*ASSIGNMENT:* Search the entries for the word "registers". Copy each line in which it is found.

*DATA SUPPLIED:*

-- ==== Sys2Proof/Machine/State.lean ====
section
/-! DEFINITION. The machine's state (R20), plain data; the reasons a step can stop; the state after reset (R45, R190). -/

namespace Sys2Proof.Machine

/-- The fourteen operand registers (R25). BMP and MSK are `AW` bits wide: their fields hold those bits in the low end
and zeros above (log entry 14). -/
@[ext]
structure OperandRegs where
  /-- Destination x of DRAW, x of PIXEL (R26). -/
  posx : Half
  /-- Destination y of DRAW, y of PIXEL (R26). -/
  posy : Half
  /-- Address of the bitmap's first header byte (R27). -/
  bmp : BitVec 32
  /-- Frame index (R28). -/
  frm : Byte
  /-- Address of the external mask's first data byte (R29). -/
  msk : BitVec 32
  /-- Mask frame index (R30). -/
  mfrm : Byte
  /-- `rect1.x` (R31). -/
  r1x : Half
  /-- `rect1.y` (R31). -/
  r1y : Half
  /-- `rect1.width` (R32). -/
  r1w : Half
  /-- `rect1.height` (R32). -/
  r1h : Half
  /-- `rect2.x` (R31). -/
  r2x : Half
  /-- `rect2.y` (R31). -/
  r2y : Half
  /-- `rect2.width` (R32). -/
  r2w : Half
  /-- `rect2.height` (R32). -/
  r2h : Half
  deriving DecidableEq, Repr

/-- What a read transaction returned to the host (R80). -/
inductive Reply where
  /-- The 32 bits of a `RegRead` (R41). -/
  | data (d : Data)
  /-- The bit of an `FbRead` (R129). -/
  | pixel (b : Bool)
  deriving DecidableEq, Repr

/-- The architectural state of R20 (`fb`, `regs`, `hit`), the parameters of R22 beside it (`platform`, log entry 1), and the
host's side of the transactions (`pending`, `replies`, log entries 5 and 6). CMD holds no value (R39) and the
cursor of a DRAW does not survive it (R43), so neither is a field. -/
@[ext]
structure State where
  /-- The frame buffer (R23). -/
  fb : FrameBuffer
  /-- The operand registers (R25). -/
  regs : OperandRegs
  /-- STATUS.HIT (R38). -/
  hit : Bool
  /-- `AW`, `ROM_SIZE`, `ROM`; no step writes it (R22, R52). -/
  platform : Platform
  /-- The transactions the host has still to issue, oldest first (R14, R61). -/
  pending : List Transaction
  /-- What reads have returned so far, newest first (R80). -/
  replies : List Reply
  deriving DecidableEq, Repr

/-- Faults of the machine. There are none: "The table of exception causes is empty" (R170), so this type has no
constructor and no step can answer a fault (log entry 13). -/
inductive Fault where
  deriving DecidableEq, Repr

/-- Where the spec defines no result and a model refuses (R171, "Refuse is the model's act, not the hardware's"). -/
inductive Refusal where
  /-- A command whose meaning is not written yet; raised by no arm of this model. Safe. -/
  | notModelled (mnemonic : String)
  /-- U1, R109: a DRAW whose decoded height is not a multiple of 8; raised by the five DRAW commands. Safe (log entry 8). -/
  | heightNotMultipleOf8
  /-- U2 (b), R53, R60: a DRAW one of whose bitmap-memory addresses is `>= ROM_SIZE`; raised by the five DRAW
  commands. Safe (log entry 9). -/
  | beyondBitmapMemory
  /-- U4, R88: a CMD write whose low byte is no command; raised by a register write. Safe (log entry 10). -/
  | reservedCommand (code : Byte)
  /-- U5, R42: a register read or write at 0x10 to 0x3F; raised by both register transactions. Safe (log entry 10). -/
  | reservedRegister (a : RegAddr)
  deriving DecidableEq, Repr

/-- Every operand register 0 (R45, R191). -/
def OperandRegs.zero : OperandRegs := ⟨0, 0, 0, 0, 0, 0, 0, 0, 0, 0, 0, 0, 0, 0⟩

/-- The state after reset on a platform whose frame buffer happens to hold `fb`: operand registers 0, HIT 0,
nothing issued yet (R45, R190). -/
def State.powerOn (p : Platform) (fb : FrameBuffer) : State :=
  { fb := fb, regs := OperandRegs.zero, hit := false, platform := p, pending := [], replies := [] }

/-- The machine right after reset: R45, with the frame buffer's contents the free value `Config.resetFb` (log entry 4)
and the platform of log entry 2. -/
def State.reset : State := State.powerOn Config.resetPlatform Config.resetFb

end Sys2Proof.Machine
end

*RESPONSE BOX:*
/-- The fourteen operand registers (R25). BMP and MSK are `AW` bits wide: their fields hold those bits in the low end
  /-- The operand registers (R25). -/
/-- The state after reset on a platform whose frame buffer happens to hold `fb`: operand registers 0, HIT 0,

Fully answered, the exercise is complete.